On the other hand, the lockstep support of the Congressional GOP for almost everything Bush tried to do burned them badly, so creating the impression that there are significant disagreements between a “radical” Congress and Obama might be quite useful for both Congressional Democrats and Obama: the members can tell the activists and voters back home that they are pursuing their agenda as intensely as possible, and Obama can use Congress as a foil and tell moderates and independents that he is the only one who can halt their excesses and eventually get them to craft “responsible” legislation. Of course, all of this takes for granted that the chairmen are actually Obama’s opponents and that Obama’s statements on all of these things in the past reflect the agenda that he really wants and cannot get, and that may not be true.

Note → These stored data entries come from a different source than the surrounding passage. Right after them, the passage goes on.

-- ==== Sys2Proof/Laws/State.lean ====
section
/-! SUPPORT. One lemma per field for each update of the state, so that no proof unfolds a record update. -/

namespace Sys2Proof.Machine

/-! ### enqueue -/

@[simp] theorem enqueue_sdaOut (seq : List PinAction) (s : State) :
    (enqueue seq s).sdaOut = s.sdaOut := rfl
@[simp] theorem enqueue_sclOut (seq : List PinAction) (s : State) :
    (enqueue seq s).sclOut = s.sclOut := rfl
@[simp] theorem enqueue_pending (seq : List PinAction) (s : State) :
    (enqueue seq s).pending = seq := rfl
@[simp] theorem enqueue_waitPos (seq : List PinAction) (s : State) :
    (enqueue seq s).waitPos = s.waitPos := rfl
@[simp] theorem enqueue_badCmd (seq : List PinAction) (s : State) :
    (enqueue seq s).badCmd = s.badCmd := rfl
@[simp] theorem enqueue_tuneWord (seq : List PinAction) (s : State) :
    (enqueue seq s).tuneWord = s.tuneWord := rfl
@[simp] theorem enqueue_rangeSel (seq : List PinAction) (s : State) :
    (enqueue seq s).rangeSel = s.rangeSel := rfl
@[simp] theorem enqueue_trace (seq : List PinAction) (s : State) :
    (enqueue seq s).trace = s.trace := rfl
@[simp] theorem enqueue_resetLine (seq : List PinAction) (s : State) :
    (enqueue seq s).resetLine = s.resetLine := rfl
@[simp] theorem enqueue_host (seq : List PinAction) (s : State) :
    (enqueue seq s).host = s.host := rfl
@[simp] theorem enqueue_turns (seq : List PinAction) (s : State) :
    (enqueue seq s).turns = s.turns := rfl
@[simp] theorem enqueue_reads (seq : List PinAction) (s : State) :
    (enqueue seq s).reads = s.reads := rfl

/-! ### latchTuning -/

@[simp] theorem latchTuning_sdaOut (t : Tuning) (s : State) :
    (latchTuning t s).sdaOut = s.sdaOut := rfl
@[simp] theorem latchTuning_sclOut (t : Tuning) (s : State) :
    (latchTuning t s).sclOut = s.sclOut := rfl
@[simp] theorem latchTuning_pending (t : Tuning) (s : State) :
    (latchTuning t s).pending = s.pending := rfl
@[simp] theorem latchTuning_waitPos (t : Tuning) (s : State) :
    (latchTuning t s).waitPos = s.waitPos := rfl
@[simp] theorem latchTuning_badCmd (t : Tuning) (s : State) :
    (latchTuning t s).badCmd = s.badCmd := rfl
@[simp] theorem latchTuning_tuneWord (t : Tuning) (s : State) :
    (latchTuning t s).tuneWord = t.word := rfl
@[simp] theorem latchTuning_rangeSel (t : Tuning) (s : State) :
    (latchTuning t s).rangeSel = t.rangeSel := rfl
@[simp] theorem latchTuning_trace (t : Tuning) (s : State) :
    (latchTuning t s).trace = s.trace := rfl
@[simp] theorem latchTuning_resetLine (t : Tuning) (s : State) :
    (latchTuning t s).resetLine = s.resetLine := rfl
@[simp] theorem latchTuning_host (t : Tuning) (s : State) :
    (latchTuning t s).host = s.host := rfl
@[simp] theorem latchTuning_turns (t : Tuning) (s : State) :
    (latchTuning t s).turns = s.turns := rfl
@[simp] theorem latchTuning_reads (t : Tuning) (s : State) :
    (latchTuning t s).reads = s.reads := rfl

/-! ### raiseBadCommand -/

@[simp] theorem raiseBadCommand_sdaOut (s : State) :
    (raiseBadCommand s).sdaOut = s.sdaOut := rfl
@[simp] theorem raiseBadCommand_sclOut (s : State) :
    (raiseBadCommand s).sclOut = s.sclOut := rfl
@[simp] theorem raiseBadCommand_pending (s : State) :
    (raiseBadCommand s).pending = s.pending := rfl
@[simp] theorem raiseBadCommand_waitPos (s : State) :
    (raiseBadCommand s).waitPos = s.waitPos := rfl
@[simp] theorem raiseBadCommand_badCmd (s : State) :
    (raiseBadCommand s).badCmd = true := rfl
@[simp] theorem raiseBadCommand_tuneWord (s : State) :
    (raiseBadCommand s).tuneWord = s.tuneWord := rfl
@[simp] theorem raiseBadCommand_rangeSel (s : State) :
    (raiseBadCommand s).rangeSel = s.rangeSel := rfl
@[simp] theorem raiseBadCommand_trace (s : State) :
    (raiseBadCommand s).trace = s.trace := rfl
@[simp] theorem raiseBadCommand_resetLine (s : State) :
    (raiseBadCommand s).resetLine = s.resetLine := rfl
@[simp] theorem raiseBadCommand_host (s : State) :
    (raiseBadCommand s).host = s.host := rfl
@[simp] theorem raiseBadCommand_turns (s : State) :
    (raiseBadCommand s).turns = s.turns := rfl
@[simp] theorem raiseBadCommand_reads (s : State) :
    (raiseBadCommand s).reads = s.reads := rfl

/-! ### finishAction -/

@[simp] theorem finishAction_sdaOut (a : PinAction) (rest : List PinAction) (s : State) :
    (finishAction a rest s).sdaOut = s.sdaOut := rfl
@[simp] theorem finishAction_sclOut (a : PinAction) (rest : List PinAction) (s : State) :
    (finishAction a rest s).sclOut = s.sclOut := rfl
@[simp] theorem finishAction_pending (a : PinAction) (rest : List PinAction) (s : State) :
    (finishAction a rest s).pending = rest := rfl
@[simp] theorem finishAction_waitPos (a : PinAction) (rest : List PinAction) (s : State) :
    (finishAction a rest s).waitPos = 0 := rfl
@[simp] theorem finishAction_badCmd (a : PinAction) (rest : List PinAction) (s : State) :
    (finishAction a rest s).badCmd = s.badCmd := rfl
@[simp] theorem finishAction_tuneWord (a : PinAction) (rest : List PinAction) (s : State) :
    (finishAction a rest s).tuneWord = s.tuneWord := rfl
@[simp] theorem finishAction_rangeSel (a : PinAction) (rest : List PinAction) (s : State) :
    (finishAction a rest s).rangeSel = s.rangeSel := rfl
@[simp] theorem finishAction_trace (a : PinAction) (rest : List PinAction) (s : State) :
    (finishAction a rest s).trace = s.trace ++ [a] := rfl
@[simp] theorem finishAction_resetLine (a : PinAction) (rest : List PinAction) (s : State) :
    (finishAction a rest s).resetLine = s.resetLine := rfl
@[simp] theorem finishAction_host (a : PinAction) (rest : List PinAction) (s : State) :
    (finishAction a rest s).host = s.host := rfl
@[simp] theorem finishAction_turns (a : PinAction) (rest : List PinAction) (s : State) :
    (finishAction a rest s).turns = s.turns := rfl
@[simp] theorem finishAction_reads (a : PinAction) (rest : List PinAction) (s : State) :
    (finishAction a rest s).reads = s.reads := rfl

/-! ### completeAccess -/

@[simp] theorem completeAccess_sdaOut (s : State) :
    (completeAccess s).sdaOut = s.sdaOut := rfl
@[simp] theorem completeAccess_sclOut (s : State) :
    (completeAccess s).sclOut = s.sclOut := rfl
@[simp] theorem completeAccess_pending (s : State) :
    (completeAccess s).pending = s.pending := rfl
@[simp] theorem completeAccess_waitPos (s : State) :
    (completeAccess s).waitPos = s.waitPos := rfl
@[simp] theorem completeAccess_badCmd (s : State) :
    (completeAccess s).badCmd = s.badCmd := rfl
@[simp] theorem completeAccess_tuneWord (s : State) :
    (completeAccess s).tuneWord = s.tuneWord := rfl
@[simp] theorem completeAccess_rangeSel (s : State) :
    (completeAccess s).rangeSel = s.rangeSel := rfl
@[simp] theorem completeAccess_trace (s : State) :
    (completeAccess s).trace = s.trace := rfl
@[simp] theorem completeAccess_resetLine (s : State) :
    (completeAccess s).resetLine = s.resetLine := rfl
@[simp] theorem completeAccess_host (s : State) :
    (completeAccess s).host = s.host.tail := rfl
@[simp] theorem completeAccess_turns (s : State) :
    (completeAccess s).turns = s.turns := rfl
@[simp] theorem completeAccess_reads (s : State) :
    (completeAccess s).reads = s.reads := rfl

/-! ### returnRead -/

@[simp] theorem returnRead_sdaOut (v : Word) (s : State) :
    (returnRead v s).sdaOut = s.sdaOut := rfl
@[simp] theorem returnRead_sclOut (v : Word) (s : State) :
    (returnRead v s).sclOut = s.sclOut := rfl
@[simp] theorem returnRead_pending (v : Word) (s : State) :
    (returnRead v s).pending = s.pending := rfl
@[simp] theorem returnRead_waitPos (v : Word) (s : State) :
    (returnRead v s).waitPos = s.waitPos := rfl
@[simp] theorem returnRead_badCmd (v : Word) (s : State) :
    (returnRead v s).badCmd = s.badCmd := rfl
@[simp] theorem returnRead_tuneWord (v : Word) (s : State) :
    (returnRead v s).tuneWord = s.tuneWord := rfl
@[simp] theorem returnRead_rangeSel (v : Word) (s : State) :
    (returnRead v s).rangeSel = s.rangeSel := rfl
@[simp] theorem returnRead_trace (v : Word) (s : State) :
    (returnRead v s).trace = s.trace := rfl
@[simp] theorem returnRead_resetLine (v : Word) (s : State) :
    (returnRead v s).resetLine = s.resetLine := rfl
@[simp] theorem returnRead_host (v : Word) (s : State) :
    (returnRead v s).host = s.host := rfl
@[simp] theorem returnRead_turns (v : Word) (s : State) :
    (returnRead v s).turns = s.turns := rfl
@[simp] theorem returnRead_reads (v : Word) (s : State) :
    (returnRead v s).reads = s.reads ++ [v] := rfl

/-! ### takeTurn -/

@[simp] theorem takeTurn_sdaOut (s : State) :
    (takeTurn s).sdaOut = s.sdaOut := rfl
@[simp] theorem takeTurn_sclOut (s : State) :
    (takeTurn s).sclOut = s.sclOut := rfl
@[simp] theorem takeTurn_pending (s : State) :
    (takeTurn s).pending = s.pending := rfl
@[simp] theorem takeTurn_waitPos (s : State) :
    (takeTurn s).waitPos = s.waitPos := rfl
@[simp] theorem takeTurn_badCmd (s : State) :
    (takeTurn s).badCmd = s.badCmd := rfl
@[simp] theorem takeTurn_tuneWord (s : State) :
    (takeTurn s).tuneWord = s.tuneWord := rfl
@[simp] theorem takeTurn_rangeSel (s : State) :
    (takeTurn s).rangeSel = s.rangeSel := rfl
@[simp] theorem takeTurn_trace (s : State) :
    (takeTurn s).trace = s.trace := rfl
@[simp] theorem takeTurn_resetLine (s : State) :
    (takeTurn s).resetLine = s.resetLine := rfl
@[simp] theorem takeTurn_host (s : State) :
    (takeTurn s).host = s.host := rfl
@[simp] theorem takeTurn_turns (s : State) :
    (takeTurn s).turns = s.turns.tail := rfl
@[simp] theorem takeTurn_reads (s : State) :
    (takeTurn s).reads = s.reads := rfl

/-! ### assertReset -/

@[simp] theorem assertReset_sdaOut (s : State) :
    (assertReset s).sdaOut = true := rfl
@[simp] theorem assertReset_sclOut (s : State) :
    (assertReset s).sclOut = true := rfl
@[simp] theorem assertReset_pending (s : State) :
    (assertReset s).pending = [] := rfl
@[simp] theorem assertReset_waitPos (s : State) :
    (assertReset s).waitPos = 0 := rfl
@[simp] theorem assertReset_badCmd (s : State) :
    (assertReset s).badCmd = false := rfl
@[simp] theorem assertReset_tuneWord (s : State) :
    (assertReset s).tuneWord = 0#32 := rfl
@[simp] theorem assertReset_rangeSel (s : State) :
    (assertReset s).rangeSel = 0#16 := rfl
@[simp] theorem assertReset_trace (s : State) :
    (assertReset s).trace = [] := rfl
@[simp] theorem assertReset_resetLine (s : State) :
    (assertReset s).resetLine = true := rfl
@[simp] theorem assertReset_host (s : State) :
    (assertReset s).host = s.host := rfl
@[simp] theorem assertReset_turns (s : State) :
    (assertReset s).turns = s.turns := rfl
@[simp] theorem assertReset_reads (s : State) :
    (assertReset s).reads = s.reads := rfl

/-! ### releaseReset -/

@[simp] theorem releaseReset_sdaOut (s : State) :
    (releaseReset s).sdaOut = s.sdaOut := rfl
@[simp] theorem releaseReset_sclOut (s : State) :
    (releaseReset s).sclOut = s.sclOut := rfl
@[simp] theorem releaseReset_pending (s : State) :
    (releaseReset s).pending = s.pending := rfl
@[simp] theorem releaseReset_waitPos (s : State) :
    (releaseReset s).waitPos = s.waitPos := rfl
@[simp] theorem releaseReset_badCmd (s : State) :
    (releaseReset s).badCmd = s.badCmd := rfl
@[simp] theorem releaseReset_tuneWord (s : State) :
    (releaseReset s).tuneWord = s.tuneWord := rfl
@[simp] theorem releaseReset_rangeSel (s : State) :
    (releaseReset s).rangeSel = s.rangeSel := rfl
@[simp] theorem releaseReset_trace (s : State) :
    (releaseReset s).trace = s.trace := rfl
@[simp] theorem releaseReset_resetLine (s : State) :
    (releaseReset s).resetLine = false := rfl
@[simp] theorem releaseReset_host (s : State) :
    (releaseReset s).host = s.host := rfl
@[simp] theorem releaseReset_turns (s : State) :
    (releaseReset s).turns = s.turns := rfl
@[simp] theorem releaseReset_reads (s : State) :
    (releaseReset s).reads = s.reads := rfl
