-- ==== Sys2Proof/Tests/Slice0.lean ====
section
/-! SUPPORT. Tests of the model against the vectors of 95_test_vectors.md, and for every obligation that has
hypotheses a concrete state and operands that meet them. -/

namespace Sys2Proof.Tests

open Sys2Proof Sys2Proof.Machine

/-! ### Well-formedness: each check refuses an ill-formed line (30_encoding.md R62) -/

theorem test_wellFormed_refuses_byte_256 : AsmLine.wellFormed (.txbyte 256) = false := by decide
theorem test_wellFormed_refuses_idx_256 : AsmLine.wellFormed (.wrreg 256 0) = false := by decide
theorem test_wellFormed_refuses_value_65536 : AsmLine.wellFormed (.wrreg 0 65536) = false := by decide
theorem test_wellFormed_refuses_tune_band_256 : AsmLine.wellFormed (.tune .receive 256 0) = false := by decide
theorem test_wellFormed_refuses_tune_channel_256 : AsmLine.wellFormed (.tune .receive 0 256) = false := by decide
theorem test_wellFormed_refuses_wrfreq_band_256 : AsmLine.wellFormed (.wrfreq .transmit 256 0) = false := by decide
theorem test_wellFormed_refuses_wrfreq_channel_256 :
    AsmLine.wellFormed (.wrfreq .transmit 0 256) = false := by decide
theorem test_wellFormed_refuses_xfer_idx_256 : AsmLine.wellFormed (.xfer 256 0) = false := by decide
theorem test_wellFormed_refuses_xfer_value_65536 : AsmLine.wellFormed (.xfer 0 65536) = false := by decide
theorem test_wellFormed_accepts_the_largest :
    AsmLine.wellFormed (.wrreg 255 65535) = true ∧ AsmLine.wellFormed (.tune .transmit 255 255) = true := by decide
/-- The operands' types already have the fields' widths, so the command's own check is tried on its parts. -/
theorem test_fitsField_refuses_the_first_too_large :
    fitsField 8 255 = true ∧ fitsField 8 256 = false ∧ fitsField 16 65536 = false := by decide

/-! ### Decoding: the words of 95_test_vectors.md section 2.1 -/

theorem test_decode_start : decode 0x10000000#32 = .ok .start := by rfl
theorem test_decode_stop : decode 0x20000000#32 = .ok .stop := by rfl
theorem test_decode_txbyte : decode 0x300000A5#32 = .ok (.txbyte 0xA5#8) := by rfl
theorem test_decode_wrreg : decode 0x40131234#32 = .ok (.wrreg 19#8 0x1234#16) := by rfl
theorem test_decode_wrreg_largest : decode 0x40FFFFFF#32 = .ok (.wrreg 255#8 0xFFFF#16) := by rfl
theorem test_decode_tune : decode 0x5100020A#32 = .ok (.tune .transmit 2#8 10#8) := by rfl
theorem test_decode_tune_largest_channel : decode 0x500008FF#32 = .ok (.tune .receive 8#8 255#8) := by rfl
theorem test_decode_wrfreq : decode 0x60000907#32 = .ok (.wrfreq .receive 9#8 7#8) := by rfl

/-- Whether a word is bad. -/
def isBad (w : Word) : Bool :=
  match decode w with
  | .ok _ => false
  | .error _ => true

theorem test_decode_bad_words :
    [0x00000000#32, 0x10000001#32, 0x2FFFFFFF#32, 0x30000100#32, 0x41131234#32, 0x50010000#32, 0x52000000#32,
      0x61FF0063#32, 0x70000000#32, 0xF0000000#32].all isBad = true := by decide

theorem test_encode_worked :
    encode (.wrreg 19#8 0x1234#16) = 0x40131234#32 ∧ encode (.txbyte 0xA5#8) = 0x300000A5#32 ∧
      encode (.tune .transmit 2#8 10#8) = 0x5100020A#32 ∧
      encode (.wrfreq .receive 9#8 7#8) = 0x60000907#32 := by decide

theorem test_decodeTableWord :
    decodeTableWord 32 0x40131234 = some (.wrreg 19#8 0x1234#16) ∧ decodeTableWord 32 0 = none ∧
      decodeTableWord 64 0x110000000 = none := by decide

/-! ### The assembler (30_encoding.md R62 to R64) -/

theorem test_parse_worked :
    parseLine "WRREG 19, 0x1234".toList = some (.wrreg 19 0x1234) ∧
    parseLine "txbyte 0xA5".toList = some (.txbyte 0xA5) ∧
    parseLine "TUNE tx, 2, 10".toList = some (.tune .transmit 2 10) ∧
    parseLine "WRFREQ rx, 9, 7".toList = some (.wrfreq .receive 9 7) ∧
    parseLine "TUNE 2, 10".toList = none := by decide

theorem test_assemble_worked :
    assemble 0xE2#8 (.tune .transmit 2 10) = some [0x5100020A#32] ∧
    assemble 0xE2#8 (.txbyte 256) = none := by decide

/-- The words of program P1 (95_test_vectors.md section 3). -/
theorem test_assemble_xfer : assemble 0xE2#8 (.xfer 5 0x1234) =
    some [0x10000000#32, 0x300000E2#32, 0x30000005#32, 0x30000012#32, 0x30000034#32, 0x20000000#32] := by decide

/-! ### A placed word runs first after reset -/

theorem test_step_start : step (State.reset.withFetchWord 32 0x10000000) = exec .start State.reset := by rfl
theorem test_step_stop : step (State.reset.withFetchWord 32 0x20000000) = exec .stop State.reset := by rfl
theorem test_step_txbyte :
    step (State.reset.withFetchWord 32 0x300000A5) = exec (.txbyte 0xA5#8) State.reset := by rfl
theorem test_step_wrreg :
    step (State.reset.withFetchWord 32 0x40131234) = exec (.wrreg 19#8 0x1234#16) State.reset := by rfl
theorem test_step_tune :
    step (State.reset.withFetchWord 32 0x5100020A) = exec (.tune .transmit 2#8 10#8) State.reset := by rfl
theorem test_step_wrfreq :
    step (State.reset.withFetchWord 32 0x60000907) = exec (.wrfreq .receive 9#8 7#8) State.reset := by rfl

/-! ### STATUS while START is performed, and after bad words (95_test_vectors.md sections 2.2 and 2.4) -/

/-- Reset with the host about to write these words to `CMD`. -/
def fromReset (ws : List Word) : State := { State.reset with host := ws.map commandWrite }

/-- `STATUS` after `k` steps. -/
def statusAfter (k : Nat) (s : State) : Option Word :=
  match run k s with
  | .next t => some (statusWord t)
  | .fault _ => none
  | .refused _ => none

theorem test_start_status_row_by_row :
    (List.range' 1 8).map (fun k => statusAfter k (fromReset [0x10000000#32])) =
      [some 0x0D#32, some 0x0D#32, some 0x0D#32, some 0x0D#32, some 0x0D#32, some 0x09#32, some 0x09#32,
        some 0x00#32] := by decide

theorem test_start_stop_status : statusAfter 13 (fromReset [0x10000000#32, 0x20000000#32]) = some 0x0C#32 := by
  decide

theorem test_bad_words_status :
    statusAfter 1 (fromReset [0x00000000#32]) = some 0x0E#32 ∧
    statusAfter 2 (fromReset [0x00000000#32, 0x70000000#32]) = some 0x0E#32 := by decide

/-- A read of `CMD` gives 0, a write to `TUNE_WORD` is ignored. -/
theorem test_cmd_reads_zero_and_tune_word_ignores_writes :
    run 2 { State.reset with host := [.write 0x8 4 0x12345678#32, .read 0x0 4] } =
      .next { State.reset with reads := [0#32] } := by rfl

/-- A reset in the middle of a TXBYTE. -/
theorem test_reset_ends_a_byte :
    run 4 { fromReset [0x300000A5#32] with turns := [.host, .sequencer, .sequencer, .assertReset] } =
      .next { State.reset with resetLine := true } := by rfl

theorem test_undefined_accesses :
    step { State.reset with host := [.read 0x4 2] } = .refused (.accessWidth 2) ∧
    step { State.reset with host := [.write 0x2 4 0#32] } = .refused (.misalignedAddress 0x2) ∧
    step { State.reset with host := [.read 0x10 4] } = .fault (.outsideWindow 0x10) := ⟨rfl, rfl, rfl⟩

/-! ### Line strings (95_test_vectors.md section 2.2), with the example device address 0xE2 -/

/-- A line string's digits. -/
def digits (ds : List Nat) : List LineEvent := ds.map (fun d => .bit (d == 1))

theorem test_line_start_stop : lineEvents .idle (startSeq ++ stopSeq) = [.start, .bit false, .stop] := by decide
theorem test_line_stop_alone : lineEvents .idle stopSeq = [] := by decide
theorem test_line_byte_without_start :
    lineEvents .idle (byteSeq 0xA5#8) = digits [0, 1, 0, 0, 1, 0, 1, 1] ∧
    lineEvents .idle (byteSeq 0x00#8) = .start :: digits [0, 0, 0, 0, 0, 0, 0, 1] := by decide
theorem test_line_repeated_start :
    lineEvents .idle (startSeq ++ byteSeq 0xA5#8 ++ startSeq) =
      .start :: digits [1, 0, 1, 0, 0, 1, 0, 1, 1] ++ [.bit true, .start] := by decide
theorem test_line_wrreg :
    lineEvents .idle (txnSeq 0xE2#8 19#8 0x1234#16) =
      .start :: digits [1, 1, 1, 0, 0, 0, 1, 0, 1] ++ digits [0, 0, 0, 1, 0, 0, 1, 1, 1] ++
        digits [0, 0, 0, 1, 0, 0, 1, 0, 1] ++ digits [0, 0, 1, 1, 0, 1, 0, 0, 1] ++
        [.bit false, .stop] := by decide
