-- ==== Sys2Proof/WellFormed.lean ====
section
/-! DEFINITION. Well-formedness of instructions, programs and parameters. -/

namespace Sys2Proof

/-- The operand fits its field: 16 bits for LOAD_CONST, 8 bits for READ_MEM and SQRT (R75, R76, R93 check 4). -/
def Instr.wellFormed : Instr → Bool
  | .loadConst b => decide (b ≤ 65535)
  | .readMem b => decide (b ≤ 255)
  | .writeMem => true
  | .sqrt b => decide (b ≤ 255)

/-- A program is a whole number of 6-byte records and fits the engine (R82, R201). -/
def programWellFormed (p : Params) (prog : List Byte) : Bool :=
  prog.length % 6 == 0 &&
    match p.progMaxBytes with
    | none => true
    | some most => decide (prog.length ≤ most)

/-- The parameters lie in the ranges of R10: at least one cell, a capacity of at least one value where the stack is
bounded, and a program limit that is a multiple of 6. -/
def Params.wellFormed (p : Params) : Bool :=
  decide (1 ≤ p.memSize) &&
  (match p.stackCapacity with
    | none => true
    | some c => decide (1 ≤ c)) &&
  match p.progMaxBytes with
  | none => true
  | some most => most % 6 == 0

end Sys2Proof
end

The difference between Brooks’ critique of the “suicide march” and the typical hawkish attack on Obama’s foreign policy is that Brooks seems to think that there are ways to pursue the agenda Obama has laid out on health care and cap-and-trade that would not lead to cost inflation and giving away pollution offsets. Obama also campaigned against mandates, and the health care legislation has those, too, but this is not an example of Congress’ defiance. It is instead a reminder that Obama was trying to have things both ways during the campaign, which in that case meant support for health care legislation with none of the drawbacks. Foreign policy critics start with the assumption that conciliatory moves and diplomatic outreach are wastes of time and dangerous signals of weakness, so for them Obama has already failed simply by making an attempt they already regard as doomed. The chairmen are not exactly defying Obama when they are crafting legislation that will more or less inevitably lead to these things by the very nature of the legislation. It’s as if someone had written in 2001 that the GOP Congress was “defying” Bush by passing tax cuts with no concern that this would increase the deficit. After all, Bush had promised fiscal responsibility! Perhaps someone somewhere believed that Bush’s “priority” in this matter was fiscal responsibility, but no one believed that for very long. We do not discern the priorities of politicians in what they say they want, but rather in how they act.

Whenever people have started praising Obama for his “pragmatism,” what they are referring to is his willingness to ditch positions that are no longer useful and to accommodate himself to new centers of power. Meanwhile, the only people who are likely to be surprised by the reckless progressivism of the domestic agenda are those who conned themselves and others into believing that Obama was something else all along. The only people who are likely to see a significant conflict between Obama and Congressional Democrats on these items are those who think that the government can do these things without the negative consequences Brooks mentions.

There have been several occasions over the last two and a half years when it became quite common to say that Obama wasn’t ruthless or tough or wily enough to defeat his opponents, but in every confrontation so far he has come out ahead. If the chairmen really are defying him because they don’t fear him, perhaps it is they who are overconfident and are heading for a fall. It is quite possible that liberals in Congress will drive the Democrats off an electoral cliff with their domestic agenda, and it seems clear that the proposed health care legislation will exacerbate the key problem it is supposed to be solving, but if this happens it will not be because Obama failed to instill fear in committee chairmen. It will happen because the substance of the legislation is flawed.

In the end, members of Congress in the President’s party who want an even more aggressive approach to a given policy usually also tend to be the most ideological and the most loyal partisans, which means that their dissent and defiance, to the extent that any exists, are the least dangerous to the President and his agenda.